May 19, the afternoon in photos.

We checked in on the hives yesterday afternoon and managed to remember the camera – then I went trigger happy and took loads of shots of.. well, here you are, with brief descriptions.

Jeremy and Anna Karenina’s hive. A topbar with a full comb. Capped brood, brood (if you look closely at the comb in the lower photo, there are big, juicy white larvae – baby bees. Cuties), and honey (sparkly, top of the comb).

Fava bean flowers. Potato sprout, this one is an All Blue. Garlic about to get their scape on. What the field looks like these days. Grape vines are growing leafy.

Peeking under the hoops and row cover at newly planted lettuce, napa cabbage (with bok choi behind), and dinosaur kale.

Honey bee sipping water from the lettuce tray. Jeremy checking in on tomatoes. Chard.

Quick quick.

The pace has picked up. Substantially. It seems everything needs to be done, right now. It’s all very exhilarating. Pulse quickening. And nerve wracking. Maintaining the successional planting schedule. Planting in the beds outside.Transplanting tomatoes and eggplants into larger pots. Trellising the peas. Figuring out an irrigation system. Purchasing and installing the irrigation system. Hose watering in the mean time. Watering. More watering. Weeding. Still working on the hop trellis poles. And the greenhouse.

And then there is a growing list of things that we want to do, and should do now – but maybe are less of a priority.
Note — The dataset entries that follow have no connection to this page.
-- ==== Sys2Proof/Syntax.lean ====
section
/-! DEFINITION. The instructions, one constructor for each row of spec/opcode_table.json, with the operands that the decoded
form of 30_encoding.md R95 carries. Bits the decoder ignores (R92) are no operands. -/

namespace Sys2Proof

/-- The sixteen values of the condition field (40_step_and_condition.md R105), in the order of their codes. -/
inductive Cond where
  | eq | ne | cs | cc | mi | pl | vs | vc | hi | ls | ge | lt | gt | le | al | nv
  deriving DecidableEq, Repr

/-- The shift types (30_encoding.md R89), in the order of their codes; `ror` with a zero immediate amount is RRX. -/
inductive ShiftType where
  | lsl | lsr | asr | ror
  deriving DecidableEq, Repr

/-- A logical register index, r0 to r15 (10_state.md R22, R34: "A model gives the index the type of integers 0 to 15"). -/
abbrev Reg := Fin 16

/-- The operand of a Move (30_encoding.md R95, R88, R89). -/
inductive ShifterOperand where
  | imm (rot : BitVec 4) (imm8 : BitVec 8)
  | regImmShift (rm : Reg) (type : ShiftType) (amount : BitVec 5)
  | regRegShift (rm : Reg) (type : ShiftType) (rs : Reg)
  deriving DecidableEq, Repr

/-- The source of a status-register transfer (30_encoding.md R95). -/
inductive PsrSource where
  | imm (rot : BitVec 4) (imm8 : BitVec 8)
  | reg (rm : Reg)
  deriving DecidableEq, Repr

/-- The instructions. Every one carries its condition (30_encoding.md R81). A branch carries the signed 32-bit byte offset
that the decoder computed (R87, R95; log 26). -/
inductive Instr where
  /-- `B` (41_branch.md R120). -/
  | b (cond : Cond) (offset : Word)
  /-- `BL` (41_branch.md R121). -/
  | bl (cond : Cond) (offset : Word)
  /-- `MOV{S} Rd, #imm` (42_move.md R131). -/
  | movImm (cond : Cond) (setFlags : Bool) (rd : Reg) (rot : BitVec 4) (imm8 : BitVec 8)
  /-- `MOV{S} Rd, Rm, <shift> #n` (42_move.md R132). -/
  | movRegImm (cond : Cond) (setFlags : Bool) (rd rm : Reg) (type : ShiftType) (amount : BitVec 5)
  /-- `MOV{S} Rd, Rm, <shift> Rs` (42_move.md R138). -/
  | movRegReg (cond : Cond) (setFlags : Bool) (rd rm : Reg) (type : ShiftType) (rs : Reg)
  /-- `MSR CPSR_<fields>, #imm` (43_psr_transfer.md R150). -/
  | msrCpsrImm (cond : Cond) (fieldMask : BitVec 4) (rot : BitVec 4) (imm8 : BitVec 8)
  /-- `MSR SPSR_<fields>, #imm` (43_psr_transfer.md R151). -/
  | msrSpsrImm (cond : Cond) (fieldMask : BitVec 4) (rot : BitVec 4) (imm8 : BitVec 8)
  /-- `MSR CPSR_<fields>, Rm` (43_psr_transfer.md R152). -/
  | msrCpsrReg (cond : Cond) (fieldMask : BitVec 4) (rm : Reg)
  /-- `MSR SPSR_<fields>, Rm` (43_psr_transfer.md R153). -/
  | msrSpsrReg (cond : Cond) (fieldMask : BitVec 4) (rm : Reg)
  deriving DecidableEq, Repr

/-- The condition an instruction carries (30_encoding.md R81). -/
def Instr.cond : Instr → Cond
  | .b c _ => c
  | .bl c _ => c
  | .movImm c _ _ _ _ => c
  | .movRegImm c _ _ _ _ _ => c
  | .movRegReg c _ _ _ _ _ => c
  | .msrCpsrImm c _ _ _ => c
  | .msrSpsrImm c _ _ _ => c
  | .msrCpsrReg c _ _ => c
  | .msrSpsrReg c _ _ => c

end Sys2Proof
end

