-- ==== Sys2Proof/Machine/HostInterface.lean ====
section
/-! DEFINITION. The rest of the machine's interface (00_scope.md R5): the six outcomes of a step beside the state it leaves,
and every host operation as one transition (log 1). -/

namespace Sys2Proof.Machine

/-- The outcome of a step whose word is recognised (40_step_and_condition.md R100, R111). `exec` refuses no instruction; an
operation without a meaning would be reported as R110 says. -/
def executionOutcome (i : Instr) (w : Word) (s : State) : StepOutcome :=
  match exec i s with
  | .next _ => if conditionPassed i.cond s.cpsr then .executed else .skipped
  | .fault (.decodeMiss pc w) => .decodeMiss pc w
  | .fault (.notImplemented pc) => .notImplemented pc w
  | .fault (.addressingFault addr len) => .addressingFault addr len
  | .fault .modeContextViolation => .modeContextViolation
  | .refused _ => .notImplemented s.pc w

/-- Which of the six outcomes a step has, with what each report records (40_step_and_condition.md R111, 60_exceptions.md
R160). -/
def outcomeOf (s : State) : StepOutcome :=
  match s.fetch with
  | .next w =>
    match decode w with
    | none => .decodeMiss s.pc w
    | some i => executionOutcome i w s
  | _ => .addressingFault s.pc 4

/-- The state a step leaves, a report included (60_exceptions.md R160, "state after"). -/
def stateAfterStep (s : State) : State :=
  match step s with
  | .next t => t
  | .fault r => s.afterFault r
  | .refused _ => s

/-- A step "has exactly one of six outcomes, which a model returns beside the new state" (40_step_and_condition.md R111). -/
def stepOutcome (s : State) : StepOutcome × State := (outcomeOf s, stateAfterStep s)

/-- The operations of the block's interface, a closed set (00_scope.md R5). An index outside 0 to 15 cannot be written
(10_state.md R34; log 4). -/
inductive HostOp where
  | construction
  | resetRegisters
  | resetBus
  | systemReset
  | load (image : List Byte)
  | step
  | getRegister (i : Reg)
  | setRegister (i : Reg) (v : Word)
  | mode
  | setMode (m : ModeName)
  | cpsr
  | setCpsr (v : Word)
  | spsr
  | setSpsr (v : Word)
  | read (addr : Word) (len : Nat)
  | readU32 (addr : Word)
  | write (addr : Word) (bytes : List Byte)
  | loadCartridge (image : List Byte)
  deriving DecidableEq, Repr

/-- What a host operation returns. -/
inductive OpResult where
  | done
  | word (w : Word)
  | bytes (bs : List Byte)
  | modeIs (m : Mode)
  | stepped (o : StepOutcome)
  | report (r : Fault)
  | refused (r : Refusal)
  deriving DecidableEq, Repr

/-- A query: its value or report, the state as it was. -/
def answer {α : Type} (wrap : α → OpResult) (o : Host.Outcome α Fault Refusal) (s : State) : OpResult × State :=
  match o with
  | .next a => (wrap a, s)
  | .fault r => (.report r, s)
  | .refused r => (.refused r, s)

/-- A command: the state it makes, or its report with the state as it was. -/
def command (o : Host.Outcome State Fault Refusal) (s : State) : OpResult × State :=
  match o with
  | .next t => (.done, t)
  | .fault r => (.report r, s)
  | .refused r => (.refused r, s)

/-- A command on the bus. -/
def busCommand (o : Host.Outcome Memory Fault Refusal) (s : State) : OpResult × State :=
  match o with
  | .next m => (.done, s.withMem m)
  | .fault r => (.report r, s)
  | .refused r => (.refused r, s)

/-- Each operation as one atomic and total transition (00_scope.md R5), by the rule that its table names. -/
def performOp (op : HostOp) (s : State) : OpResult × State :=
  match op with
  | .construction => (.done, State.reset)
  | .resetRegisters => (.done, s.resetRegisters)
  | .resetBus => (.done, s.resetBus)
  | .systemReset => (.done, s.systemReset)
  | .load image => command (s.load image) s
  | .step => (.stepped (outcomeOf s), stateAfterStep s)
  | .getRegister i => (.word (s.get i), s)
  | .setRegister i v => (.done, s.set i v)
  | .mode => (.modeIs s.mode, s)
  | .setMode m => (.done, s.setMode m)
  | .cpsr => (.word s.cpsr, s)
  | .setCpsr v => (.done, s.withCpsr v)
  | .spsr => answer .word s.getSpsr s
  | .setSpsr v => command (s.setSpsr v) s
  | .read addr len => answer .bytes (s.mem.read addr len) s
  | .readU32 addr => answer .word (s.mem.readU32 addr) s
  | .write addr bytes => busCommand (s.mem.write addr bytes) s
  | .loadCartridge image => busCommand (s.mem.loadCartridge image) s

end Sys2Proof.Machine
end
For instance, getting a batch of dandelion wine going, mulching the monster pile of tree pruning debris, mowing the croquet court, playing croquet.

We have already started in on the harvest. Very exciting. Meals these days have been including early French Breakfast radishes, sauteed hop shoots, garlic greens, arugula and radish greens. We even foraged a healthy bunch of asparagus from the wild patches along the irrigation ditch last week. A sack full of Grandma Ginny’s rhubarb went into ginger rhubarb jam, Cycle Farm’s first preserves.

The farm bike is being put to good use, running errands to town and hauling loads back and forth down the field. Flats of plants, boxes of potatoes, and tools. I was able to catch a couple shots (below), the glory of human powered machinery.

More on smart tools: Jeremy designed and built a tool to help in planting rows of onions at smart 4″ spacing. It’s brilliant, I’m calling it an onion fiddle, see below. The fiddle neck supports strings set at 4″ spacing, and frets on the neck are Sharpied with marks at 4″ as well. Looking for someone to play washtub bass, and a grass-leaf whistle. We can start a band.

We’ve had a few CSA members come out to tour the farm, meet the bees, help plant peas, taste radishes, check in and ask questions. Thank you all for your interest and enthusiasm! SO GOOD. We are excited to get to know our community better and equally stoked to share the farm with everyone.

And finally, things we’ve learned recently: It turns out irrigation equipment is very spendy. Cross-combing on topbars in Lolita’s hive is a mess, straightening those comb out isn’t as easy as it would seem. The honey mess that results in the comb-straightening is absolutely as sweet as it would seem. Hop shoots are delicious. I can play a mean onion fiddle. And above all else, having friends come visit and help – is the most wonderful thing. It gets me all warm and wiggly, misty-eyed, knowing there are other people as excited about this as we are.

Hello honeybees

The UPS truck made a extra special delivery yesterday morning – three packages of honey bees. The topbar hives are set up about half way down the field, near the concord vines, in a gorgeous field of blooming dandelions. Jeremy has been working hard on cutting sod to make beds for row crops. I stole him away in the afternoon, quick – to help load the hives. Here are photos.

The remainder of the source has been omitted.